** Given information follows **

-- ==== Sys2Proof/Machine/Ops.lean ====
section
/-!
DEFINITION. The shared operations over the state: reading and writing one position, raising an event in the
run of its block, placing a reply, moving tap blocks, releasing clip uses, emptying the reply buffer.
-/

namespace Sys2Proof.Machine

/-! ## Positions -/

/-- What the part holds for position p. -/
def State.posn (s : State) (p : Position) : PosState := s.pos[p.val]

def State.setPosn (s : State) (p : Position) (x : PosState) : State :=
  { s with pos := s.pos.set p.val x }

def State.modPosn (s : State) (p : Position) (f : PosState → PosState) : State :=
  s.setPosn p (f (s.posn p))

/-- Every position through the same function. -/
def State.mapPosns (s : State) (f : Position → PosState → PosState) : State :=
  { s with pos := Vector.ofFn fun p => f p (s.posn p) }

/-- A change of the position record alone. -/
def State.modRecord (s : State) (p : Position) (f : Record → Record) : State :=
  s.modPosn p fun x => { x with record := f x.record }

/-- A change of the canceller context alone. -/
def State.modEc (s : State) (p : Position) (f : Canceller → Canceller) : State :=
  s.modPosn p fun x => { x with ec := f x.ec }

/-- The position that holds an H-slot, if one does (R141, R148). -/
def State.hOwner (s : State) (k : Slot) : Option Position :=
  (List.finRange 32).find? fun p => (s.posn p).record.hSlot = some k

/-- The position that holds a T-slot, if one does (R148). -/
def State.tOwner (s : State) (k : Slot) : Option Position :=
  (List.finRange 32).find? fun p => (s.posn p).record.tSlot = some k

/-! ## Whose events they are -/

/-- The block in whose run an event stands, where the step that raises it names no other. The events of a
teardown are the position controller's (R8), CLIP_FREED among them, and CLIP_ABORTED stands among the steps of
the loss of the trunk (R151) or of the break (R158). (DESIGN CHOICE, unsafe: notes/assumptions/41.md). -/
def Event.block : Event → EventBlock
  | .key _ _ _ => .keys
  | .headsetOn _ => .keys
  | .headsetOff _ => .keys
  | .shockOn _ _ _ _ => .earpiece
  | .shockOff _ => .earpiece
  | .ecConverged _ _ => .canceller
  | .ecDiverged _ _ => .canceller
  | .ecBypassed _ => .canceller
  | .promptDone _ _ _ => .players
  | .promptDropped _ _ _ cause =>
    match cause with
    | .close => .positions
    | .urgent => .players
    | .stopNow => .players
    | .flush => .players
  | .routesDropped _ _ _ => .positions
  | .posClosed _ => .positions
  | .clipFreed _ => .clips
  | .clipAborted _ _ cause =>
    match cause with
    | .link => .trunk
    | .brk => .receiver
  | .progSilent _ => .monitor
  | .progBack _ => .monitor
  | .linkTrunk _ => .trunk
  | .linkHeadset _ => .headset
  | .overrun _ => .receiver
  | .mgmtReady => .receiver

/-- The kind of ROUTE_COMMIT, whose reply comes at a cycle start (R87). -/
def kindRouteCommit : Byte := 0x23

/-- The reply of a commit has been placed in the frame in progress (R87). -/
def State.commitReplied (s : State) : Bool :=
  (s.replies.drop (s.replies.length - s.flags.newReplies)).any fun r => decide (r.kind = kindRouteCommit)

/-- Events of a block that are raised now depend on the step of a reply of the frame: on that of a message
taken in it, whose command raises them or stands before them; and a teardown's on that of a commit, for the
teardown then changes the tables that the commit has counted (R87, R90). The reply of a commit ties nothing
else. (DESIGN CHOICE, unsafe: notes/assumptions/27.md). -/
def State.binds (s : State) (b : EventBlock) : Bool :=
  (match s.flags.taken with
    | none => false
    | some k => decide (k ≠ kindRouteCommit)) ||
  (decide (b = .positions) && s.commitReplied)

/-- Where an event stands that block `b` raises now, behind an event of block `w` if it has such a cause. -/
def State.runOf (s : State) (b : EventBlock) (w : Option EventBlock) : EventRun :=
  { block := b, behind := w, tied := s.binds b }

/-! ## Events and replies (R164) -/

/-- An event is appended at the tail of the event queue, in the run of block `b`, behind the event of its
cause in the run of block `w` if there is one. With 64 events in the queue it is discarded and counted as
lost (R164). The frame remembers it, for the order of the frame's events decides which one is lost (R170). -/
def State.raiseIn (s : State) (b : EventBlock) (w : Option EventBlock) (e : Event) : State :=
  if s.events.length < Config.eventLimit then
    { s with
      events := s.events ++ [e], flags := { s.flags with runs := s.flags.runs ++ [s.runOf b w] } }
  else
    { s with
      eventsLost := countUp s.eventsLost
      flags := { s.flags with lost := s.flags.lost ++ [(s.runOf b w, e)] } }

/-- An event raised in the run of its own block. -/
def State.raise (s : State) (e : Event) : State := s.raiseIn e.block none e

/-- Events raised in order, in the run of block `b`, behind those of their cause in the run of `w`. -/
def State.raiseAllIn (s : State) (b : EventBlock) (w : Option EventBlock) (es : List Event) : State :=
  es.foldl (fun s e => s.raiseIn b w e) s

/-- Events raised in order, each in the run of its own block. -/
def State.raiseAll (s : State) (es : List Event) : State := es.foldl State.raise s

/-- When the reply of a DEV_RESET is gone from the buffer, the reset follows in the next frame
(R167). A unit held for a reset places no further reply, so its reply is the last of the buffer. -/
def State.noteReplyGone (s : State) : State :=
  if s.cmdUnit = .heldReset ∧ s.replies = [] then { s with cmdUnit := .heldResetReplyGone } else s

/-- The command unit takes a message of a kind in the frame in progress (R162). -/
def State.busy (s : State) (kind : Byte) : State := { s with flags := { s.flags with taken := some kind } }

/-- The command unit places a reply at the tail of the reply buffer. While the T-link is not UP the
reply is discarded in the step that places it (R164). -/
def State.placeReply (s : State) (r : Reply) : State :=
  if s.tlink.state = .up then
    { s with
      replies := s.replies ++ [r]
      flags := { s.flags with newReplies := s.flags.newReplies + 1 } }
  else s.noteReplyGone

/-- The reply buffer is emptied. A reply in transmission ends at once and 16 GAP symbols are owed
(R165). -/
def State.flushReplies (s : State) : State :=
  let cut : Bool := match s.arbiter.tx with
    | some t => t.isReply
    | none => false
  let s1 : State :=
    { s with
      replies := []
      flags := { s.flags with newReplies := 0 }
      arbiter := if cut then { tx := none, owed := 16 } else s.arbiter }
  s1.noteReplyGone

/-! ## Tap blocks (R25, R27, R29) -/

/-- A block with its 64 coefficients set to 0 (R24). -/
def TapBlock.zeroed (b : TapBlock) : TapBlock :=
  { b with coefs := List.replicate Config.blockTaps 0 }

/-- `k` blocks leave the head of the free list, in order, and go to the far end of p's list, attached
with zero coefficients or reserved (R27, R29). -/
def State.drawBlocks (s : State) (p : Position) (k : Nat) (attach : Bool) : State :=
  let drawn : List TapElem := (s.freeTaps.take k).map fun b =>
    { block := if attach then b.zeroed else b, attached := attach }
  { (s.modPosn p fun x => { x with taps := { x.taps with elems := x.taps.elems ++ drawn } }) with
    freeTaps := s.freeTaps.drop k }

/-- Blocks are appended at the tail of the free list, in the order given. The coefficients they held
are gone (R8, R31, R33). (DESIGN CHOICE, unsafe: notes/assumptions/24.md). -/
def State.returnBlocks (s : State) (l : List TapElem) : State :=
  { s with freeTaps := s.freeTaps ++ l.map fun e => e.block.zeroed }

/-! ## Clips (R112, R113) -/

/-- One use of a clip is released, with the event of a RETIRING clip that reaches 0: CLIP_FREED, in the clip
store's run (R125), behind the event of its own cause, which the block `w` has raised in the same step if it
has raised one (R114). (DESIGN CHOICE, unsafe: notes/assumptions/41.md). -/
def State.releaseUse (s : State) (w : Option EventBlock) (c : ClipId) : State :=
  let r := s.store.releaseUse c
  { s with store := r.1 }.raiseAllIn .clips w r.2

/-- The entry `e` leaves a player's queue with its event, if its notify flag is on, and its clip's use is
released (R120, R122, R124). -/
def State.leaveQueue (s : State) (e : PromptEntry) (report : Event) : State :=
  if e.notify then (s.raise report).releaseUse (some .players) e.clip else s.releaseUse none e.clip

/-- A hold source lets go of its clip, if it names one. -/
def State.releaseSource (s : State) (src : HoldSource) : State :=
  match src with
  | .prog _ => s
  | .clip c => s.releaseUse none c

/-- A LOADING clip is aborted: its extent is released, its record becomes EMPTY and CLIP_ABORTED is
raised (R112). With no clip LOADING nothing happens. -/
def State.abortLoading (s : State) (cause : AbortCause) : State :=
  match s.store.loadingClip with
  | none => s
  | some c =>
    { s with store := s.store.emptyClip c }.raise (.clipAborted c (s.store.clip c).fill cause)

/-! ## RESET_N (R155) -/

/-- While RESET_N is held low the part takes nothing and does nothing: the state stands as it is until
the release, which is PIN_RESET (R155, DESIGN CHOICE, safe: notes/assumptions/19.md). -/
def State.whenRunning (s : State) (f : State → State) : Host.Outcome State Fault Refusal :=
  if s.resetLow then .next s else .next (f s)

/-! ## Answers of commands (R163) -/

/-- What a command leaves: the state, and the reply it makes at once (ROUTE_COMMIT makes none). -/
structure Answer where
  state : State
  reply : Option (ReplyCode × List Word)

/-- A taken command. -/
def taken (s : State) (code : ReplyCode) (results : List Word) : Answer :=
  { state := s, reply := some (code, results) }

/-- A refused command changes nothing; its reply carries word 0 alone (R163, R169). -/
def refused (s : State) (code : ReplyCode) : Answer := { state := s, reply := some (code, []) }

/-- The two refusals that carry result words (R169). -/
def refusedWith (s : State) (code : ReplyCode) (results : List Word) : Answer :=
  { state := s, reply := some (code, results) }

/-- The position check of R13: a position word above 31 is refused with REFUSED_RANGE. -/
def withPosition (w : Word) (s : State) (f : Position → Answer) : Answer :=
  match posOf w with
  | none => refused s .refusedRange
  | some p => f p

/-- The clip check: an identifier above 63 is refused with REFUSED_RANGE. -/
def withClip (w : Word) (s : State) (f : ClipId → Answer) : Answer :=
  match clipOf w with
  | none => refused s .refusedRange
  | some c => f c

end Sys2Proof.Machine
end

** End of Given information **

_What you should do_
Starting at the line that contains "match posOf w with", retype each line through the end of the listing above and nothing else.

_Result of this exercise_
  match posOf w with
  | none => refused s .refusedRange
  | some p => f p

/-- The clip check: an identifier above 63 is refused with REFUSED_RANGE. -/
def withClip (w : Word) (s : State) (f : ClipId → Answer) : Answer :=
  match clipOf w with
  | none => refused s .refusedRange
  | some c => f c

end Sys2Proof.Machine
end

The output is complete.